Chen Xing mengangguk keras sebelum menaiki kuda yang sama dengan Xiang Shu; mereka mengucapkan selamat tinggal sederhana kepada semua orang sebelum akhirnya pergi.

“Ini hanya mimpi,” Xiang Shu mengingatkannya. “Kau tidak perlu terlalu memikirkan orang-orang di sini; mereka hanya perwujudan dari apa yang kau pikirkan.”

Chen Xing terus memiliki firasat bahwa ada sesuatu yang berbeda, seolah-olah Xie An dan bahkan yang lainnya juga nyata, seperti orang yang hidup. “Apa yang akan terjadi selanjutnya?”

Xiang Shu, menggelengkan kepalanya dalam kebingungan, lalu melingkarkan tangannya di pinggang Chen Xing yang duduk di depannya, memacu kudanya, dan menuju ke medan pertempuran Sungai Fei. Ketika dia berbalik, Chen Xing baru saja melihat pemandangan kabur di ujung pegunungan yang tampaknya menjadi batas alam mimpi.

“Jika bukan karena kesalahan langkah yang kubuat hari itu,” kata Xiang Shu, “Aku tidak akan meninggalkanmu.”
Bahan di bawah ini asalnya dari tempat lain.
-- ==== Sys2Proof/Laws/KeepsMem.lean ====
section
/-! SUPPORT. What the updates of Machine/Mem.lean keep. -/

namespace Sys2Proof.Laws
open Sys2Proof Sys2Proof.Machine Sys2Proof.Safety
variable {T : StatePart → Bool}

theorem keeps_hazardCount {a s : State} (x0 : Nat)  (h : Keeps T a s) [May T .hazard] : Keeps T a (hazardCount x0 s) := by
  unfold hazardCount
  repeat' first
    | assumption
    | (extract_lets +onlyGivenNames l)
    | with_reducible apply keeps_modHazard
    | (intro e; simp_all +zetaDelta [hazardOk]; done)

theorem keeps_logEvent {a s : State} (x0 : Nat) (x1 : Nat) (x2 : Nat) (x3 : Nat) (x4 : WordOwner) (x5 : Bool)  (h : Keeps T a s) [May T .mem] : Keeps T a (logEvent x0 x1 x2 x3 x4 x5 s) := by
  unfold logEvent
  repeat' first
    | assumption
    | exact Or.inr rfl
    | exact Or.inl May.ok
    | (extract_lets +onlyGivenNames l)
    | with_reducible apply keeps_modMem
    | split
    | exact id

theorem keeps_wroteWord {a s : State} (x0 : Nat) (x1 : Nat)  (h : Keeps T a s) [May T .mem] : Keeps T a (wroteWord x0 x1 s) := by
  unfold wroteWord
  repeat' first
    | assumption
    | exact Or.inr rfl
    | exact Or.inl May.ok
    | (extract_lets +onlyGivenNames l)
    | with_reducible apply keeps_modMem
    | split
    | exact id

theorem keeps_modTier {a s : State} (x0 : Nat) (x1 : MemTier → MemTier)  (h : Keeps T a s) [May T .mem] : Keeps T a (modTier x0 x1 s) := by
  unfold modTier
  repeat' first
    | assumption
    | (extract_lets +onlyGivenNames l)
    | with_reducible apply keeps_modMem
    | (intro e; simp_all +zetaDelta [memOk]; done)

theorem keeps_setSeen {a s : State} (x0 : WordSeen)  (h : Keeps T a s) [May T .mem] : Keeps T a (setSeen x0 s) := by
  unfold setSeen
  repeat' first
    | assumption
    | exact Or.inr rfl
    | exact Or.inl May.ok
    | (extract_lets +onlyGivenNames l)
    | with_reducible apply keeps_modMem
    | exact id

theorem keeps_wordFailed {a s : State} (x0 : Nat) (x1 : Nat) (x2 : WordOwner) (x3 : Bool)  (h : Keeps T a s) [May T .alert] [May T .mem] : Keeps T a (wordFailed x0 x1 x2 x3 s) := by
  unfold wordFailed
  repeat' first
    | assumption
    | (extract_lets +onlyGivenNames l; refine keeps_pass (T := T) (a := a) (x := l) ?_ ?_; all_goals first | (intro k; clear_value l) | subst l)
    | (extract_lets +onlyGivenNames l; try clear_value l)
    | with_reducible apply keeps_modTier
    | with_reducible apply keeps_setSeen
    | with_reducible apply keeps_setCause
    | with_reducible apply keeps_logEvent
    | split

theorem keeps_forgetWord {a s : State} (x0 : Nat) (x1 : Nat)  (h : Keeps T a s) [May T .mem] : Keeps T a (forgetWord x0 x1 s) := by
  unfold forgetWord
  repeat' first
    | assumption
    | exact Or.inr rfl
    | exact Or.inl May.ok
    | (extract_lets +onlyGivenNames l)
    | with_reducible apply keeps_modMem
    | exact id

theorem keeps_wordCorrected {a s : State} (x0 : Nat) (x1 : Nat) (x2 : Nat) (x3 : WordOwner) (x4 : Bool) (x5 : Bool)  (h : Keeps T a s) [May T .mem] [May T .hazard] : Keeps T a (wordCorrected x0 x1 x2 x3 x4 x5 s) := by
  unfold wordCorrected
  repeat' first
    | assumption
    | (extract_lets +onlyGivenNames l; refine keeps_pass (T := T) (a := a) (x := l) ?_ ?_; all_goals first | (intro k; clear_value l) | subst l)
    | (extract_lets +onlyGivenNames l; try clear_value l)
    | with_reducible apply keeps_modTier
    | with_reducible apply keeps_hazardCount
    | with_reducible apply keeps_logEvent
    | with_reducible apply keeps_forgetWord
    | with_reducible apply keeps_setSeen
    | split

theorem keeps_appendSheet {a s : State} (x0 : List W64)  (h : Keeps T a s) [May T .mem] [May T .sheet] : Keeps T a (appendSheet x0 s) := by
  unfold appendSheet
  repeat' first
    | assumption
    | (extract_lets +onlyGivenNames l; try clear_value l)
    | with_reducible apply keeps_wroteWord
    | with_reducible apply keeps_modSheet

theorem keeps_readWord {a s : State} (x0 : Nat) (x1 : WordOwner) (x2 : WordRead)  (h : Keeps T a s) [May T .free] [May T .alert] [May T .mem] [May T .hazard] : Keeps T a (readWord x0 x1 x2 s) := by
  unfold readWord
  repeat' first
    | assumption
    | (extract_lets +onlyGivenNames l; try clear_value l)
    | with_reducible apply keeps_freeNext
    | with_reducible apply keeps_wordCorrected
    | with_reducible apply keeps_wordFailed
    | split

end Sys2Proof.Laws
end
Angin bertiup melewati satu-satunya gunung yang berderap melintasi dataran. Chen Xing sedikit menoleh dan bertanya, “Kau sejak awal tidak ingin pergi, kan?”

Xiang Shu tidak menjawab dan hanya mencium sisi wajah Chen Xing, tapi Chen Xing mengerti. Ketika dia berpisah dengannya pada hari itu, pikiran Xiang Shu pasti dipenuhi dengan banyak pemikiran rumit. Xiang Shu enggan berpisah darinya saat itu; mereka tidak bisa berpisah di Shouyang dan pergi untuk menghadapi bahaya bersama.

Seandainya Chen Xing tidak melepaskan tangannya saat dia memeluknya, seandainya Chen Xing tidak mengatakan hal-hal yang dia katakan saat itu, seandainha Xiang Shu memilih untuk menghadapi Chiyou dan menemui kematian bersama dengan Chen Xing … Mutiara Dinghai tidak akan hancur berkeping-keping, dan waktu tidak akan kembali ke tiga tahun lalu.

“Coba Cahaya Hatimu,” kata Xiang Shu kepada Chen Xing.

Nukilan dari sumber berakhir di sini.